• WORK REQUIRED:
Below are entries; copy exactly the lines from the one with "have hfits : saved.fits" through the one with "return address. -/", both included, and leave out the rest.
:: RECORD SET ::
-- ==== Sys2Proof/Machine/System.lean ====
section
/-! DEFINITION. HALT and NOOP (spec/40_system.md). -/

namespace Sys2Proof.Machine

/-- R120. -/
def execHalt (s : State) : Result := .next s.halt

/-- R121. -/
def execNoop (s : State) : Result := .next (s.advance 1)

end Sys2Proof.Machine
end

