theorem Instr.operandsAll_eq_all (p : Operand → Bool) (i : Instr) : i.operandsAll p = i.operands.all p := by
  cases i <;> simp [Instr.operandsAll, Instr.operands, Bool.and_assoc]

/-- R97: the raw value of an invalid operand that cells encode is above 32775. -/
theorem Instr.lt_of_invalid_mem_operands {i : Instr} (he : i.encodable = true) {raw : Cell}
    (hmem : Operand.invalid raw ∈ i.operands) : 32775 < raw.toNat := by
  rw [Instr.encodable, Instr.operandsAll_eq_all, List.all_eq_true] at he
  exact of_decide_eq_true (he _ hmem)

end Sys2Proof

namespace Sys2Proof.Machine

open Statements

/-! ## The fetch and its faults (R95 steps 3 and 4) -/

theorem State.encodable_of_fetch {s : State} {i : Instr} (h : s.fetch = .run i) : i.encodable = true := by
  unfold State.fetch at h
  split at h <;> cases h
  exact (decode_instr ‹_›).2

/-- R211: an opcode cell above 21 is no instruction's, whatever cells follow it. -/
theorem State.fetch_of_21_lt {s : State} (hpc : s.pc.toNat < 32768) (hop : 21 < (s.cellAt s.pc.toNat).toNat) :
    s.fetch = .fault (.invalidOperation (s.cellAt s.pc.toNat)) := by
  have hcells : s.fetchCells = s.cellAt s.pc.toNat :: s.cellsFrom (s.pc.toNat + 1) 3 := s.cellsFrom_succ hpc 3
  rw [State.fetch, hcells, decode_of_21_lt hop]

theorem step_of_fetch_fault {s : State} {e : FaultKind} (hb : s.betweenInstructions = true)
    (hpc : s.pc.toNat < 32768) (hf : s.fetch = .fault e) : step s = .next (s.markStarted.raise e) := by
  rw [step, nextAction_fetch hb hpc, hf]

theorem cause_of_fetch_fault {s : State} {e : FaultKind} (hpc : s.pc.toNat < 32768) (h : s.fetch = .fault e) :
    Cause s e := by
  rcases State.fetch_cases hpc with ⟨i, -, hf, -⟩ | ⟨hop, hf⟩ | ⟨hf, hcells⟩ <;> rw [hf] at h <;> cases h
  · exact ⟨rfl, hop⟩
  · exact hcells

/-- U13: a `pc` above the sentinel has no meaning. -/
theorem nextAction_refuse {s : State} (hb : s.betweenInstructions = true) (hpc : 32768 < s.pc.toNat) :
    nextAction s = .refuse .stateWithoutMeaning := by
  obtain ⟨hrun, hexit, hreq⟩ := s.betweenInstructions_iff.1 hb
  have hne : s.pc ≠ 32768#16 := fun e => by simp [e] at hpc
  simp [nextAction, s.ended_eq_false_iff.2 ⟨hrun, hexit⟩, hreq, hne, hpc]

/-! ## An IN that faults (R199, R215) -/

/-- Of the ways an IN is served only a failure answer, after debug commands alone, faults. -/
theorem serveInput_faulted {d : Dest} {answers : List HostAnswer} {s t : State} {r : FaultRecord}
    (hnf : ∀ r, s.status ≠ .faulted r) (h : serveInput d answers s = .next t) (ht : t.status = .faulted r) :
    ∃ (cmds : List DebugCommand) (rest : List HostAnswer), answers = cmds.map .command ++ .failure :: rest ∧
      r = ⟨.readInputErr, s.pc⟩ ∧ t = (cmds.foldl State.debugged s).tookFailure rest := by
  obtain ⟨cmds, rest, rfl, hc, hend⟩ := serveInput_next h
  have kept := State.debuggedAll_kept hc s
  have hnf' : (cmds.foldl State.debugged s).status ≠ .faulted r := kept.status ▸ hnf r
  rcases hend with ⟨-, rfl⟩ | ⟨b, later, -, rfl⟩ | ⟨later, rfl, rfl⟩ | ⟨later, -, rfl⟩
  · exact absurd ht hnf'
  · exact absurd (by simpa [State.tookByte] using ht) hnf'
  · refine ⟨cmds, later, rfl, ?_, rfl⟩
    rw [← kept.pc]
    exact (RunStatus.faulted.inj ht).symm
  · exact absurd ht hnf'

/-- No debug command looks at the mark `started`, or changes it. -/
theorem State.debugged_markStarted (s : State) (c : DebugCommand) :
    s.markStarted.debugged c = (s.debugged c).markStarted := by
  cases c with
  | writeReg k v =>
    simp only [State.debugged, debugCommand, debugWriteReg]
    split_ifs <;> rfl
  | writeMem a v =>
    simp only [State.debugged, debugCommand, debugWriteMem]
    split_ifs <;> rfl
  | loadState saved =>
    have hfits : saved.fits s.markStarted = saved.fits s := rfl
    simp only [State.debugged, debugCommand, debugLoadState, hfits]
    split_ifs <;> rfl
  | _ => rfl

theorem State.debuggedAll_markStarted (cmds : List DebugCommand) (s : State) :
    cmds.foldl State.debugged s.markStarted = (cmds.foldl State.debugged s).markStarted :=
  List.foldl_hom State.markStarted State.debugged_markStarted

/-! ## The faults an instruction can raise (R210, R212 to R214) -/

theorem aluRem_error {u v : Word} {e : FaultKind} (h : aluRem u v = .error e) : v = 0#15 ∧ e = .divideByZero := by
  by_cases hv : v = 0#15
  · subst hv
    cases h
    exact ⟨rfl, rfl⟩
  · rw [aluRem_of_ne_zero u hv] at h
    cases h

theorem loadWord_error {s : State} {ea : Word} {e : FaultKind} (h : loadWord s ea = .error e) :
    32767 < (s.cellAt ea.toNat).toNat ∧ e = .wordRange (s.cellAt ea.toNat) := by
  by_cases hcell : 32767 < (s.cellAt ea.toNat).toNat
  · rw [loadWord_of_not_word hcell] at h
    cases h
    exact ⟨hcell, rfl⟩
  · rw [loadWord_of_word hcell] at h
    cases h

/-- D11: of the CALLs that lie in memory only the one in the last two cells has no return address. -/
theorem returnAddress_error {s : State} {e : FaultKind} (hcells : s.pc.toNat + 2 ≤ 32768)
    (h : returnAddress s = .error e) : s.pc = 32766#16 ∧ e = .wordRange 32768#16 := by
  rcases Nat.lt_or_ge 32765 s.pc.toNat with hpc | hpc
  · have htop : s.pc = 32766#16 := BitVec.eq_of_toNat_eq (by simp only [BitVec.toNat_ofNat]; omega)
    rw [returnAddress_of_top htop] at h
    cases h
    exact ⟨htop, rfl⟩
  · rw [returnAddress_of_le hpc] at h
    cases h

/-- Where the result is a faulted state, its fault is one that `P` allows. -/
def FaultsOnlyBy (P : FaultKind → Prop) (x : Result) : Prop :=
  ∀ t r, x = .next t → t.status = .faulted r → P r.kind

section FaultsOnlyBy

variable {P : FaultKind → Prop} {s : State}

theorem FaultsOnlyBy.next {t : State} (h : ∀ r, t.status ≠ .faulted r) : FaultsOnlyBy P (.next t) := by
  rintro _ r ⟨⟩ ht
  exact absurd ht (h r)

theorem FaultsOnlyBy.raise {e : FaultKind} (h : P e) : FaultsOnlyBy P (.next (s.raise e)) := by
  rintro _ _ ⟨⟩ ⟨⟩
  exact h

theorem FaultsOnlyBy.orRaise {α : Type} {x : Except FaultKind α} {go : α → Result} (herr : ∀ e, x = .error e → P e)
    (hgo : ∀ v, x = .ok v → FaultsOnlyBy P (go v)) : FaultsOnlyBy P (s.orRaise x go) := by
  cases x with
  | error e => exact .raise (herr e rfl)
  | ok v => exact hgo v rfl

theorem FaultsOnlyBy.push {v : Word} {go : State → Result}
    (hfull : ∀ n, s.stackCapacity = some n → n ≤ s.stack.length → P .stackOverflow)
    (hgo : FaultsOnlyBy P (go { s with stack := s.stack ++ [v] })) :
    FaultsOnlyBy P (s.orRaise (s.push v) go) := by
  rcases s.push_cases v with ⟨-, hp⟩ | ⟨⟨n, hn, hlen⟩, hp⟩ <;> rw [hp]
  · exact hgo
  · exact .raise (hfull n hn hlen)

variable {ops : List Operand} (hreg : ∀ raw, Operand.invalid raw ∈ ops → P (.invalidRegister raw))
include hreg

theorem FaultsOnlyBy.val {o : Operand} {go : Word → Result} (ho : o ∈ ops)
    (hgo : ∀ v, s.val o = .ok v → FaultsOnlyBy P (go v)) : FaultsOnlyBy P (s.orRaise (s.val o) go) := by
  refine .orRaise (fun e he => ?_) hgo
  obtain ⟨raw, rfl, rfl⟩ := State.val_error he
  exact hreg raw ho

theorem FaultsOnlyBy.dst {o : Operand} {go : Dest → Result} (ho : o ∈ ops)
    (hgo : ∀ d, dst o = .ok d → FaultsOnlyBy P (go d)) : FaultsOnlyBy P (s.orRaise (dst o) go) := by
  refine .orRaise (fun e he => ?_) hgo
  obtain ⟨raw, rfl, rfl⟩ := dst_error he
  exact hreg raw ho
:::
• EXERCISE RESPONSE:
    have hfits : saved.fits s.markStarted = saved.fits s := rfl
    simp only [State.debugged, debugCommand, debugLoadState, hfits]
    split_ifs <;> rfl
  | _ => rfl

theorem State.debuggedAll_markStarted (cmds : List DebugCommand) (s : State) :
    cmds.foldl State.debugged s.markStarted = (cmds.foldl State.debugged s).markStarted :=
  List.foldl_hom State.markStarted State.debugged_markStarted

/-! ## The faults an instruction can raise (R210, R212 to R214) -/

theorem aluRem_error {u v : Word} {e : FaultKind} (h : aluRem u v = .error e) : v = 0#15 ∧ e = .divideByZero := by
  by_cases hv : v = 0#15
  · subst hv
    cases h
    exact ⟨rfl, rfl⟩
  · rw [aluRem_of_ne_zero u hv] at h
    cases h

theorem loadWord_error {s : State} {ea : Word} {e : FaultKind} (h : loadWord s ea = .error e) :
    32767 < (s.cellAt ea.toNat).toNat ∧ e = .wordRange (s.cellAt ea.toNat) := by
  by_cases hcell : 32767 < (s.cellAt ea.toNat).toNat
  · rw [loadWord_of_not_word hcell] at h
    cases h
    exact ⟨hcell, rfl⟩
  · rw [loadWord_of_word hcell] at h
    cases h

/-- D11: of the CALLs that lie in memory only the one in the last two cells has no return address. -/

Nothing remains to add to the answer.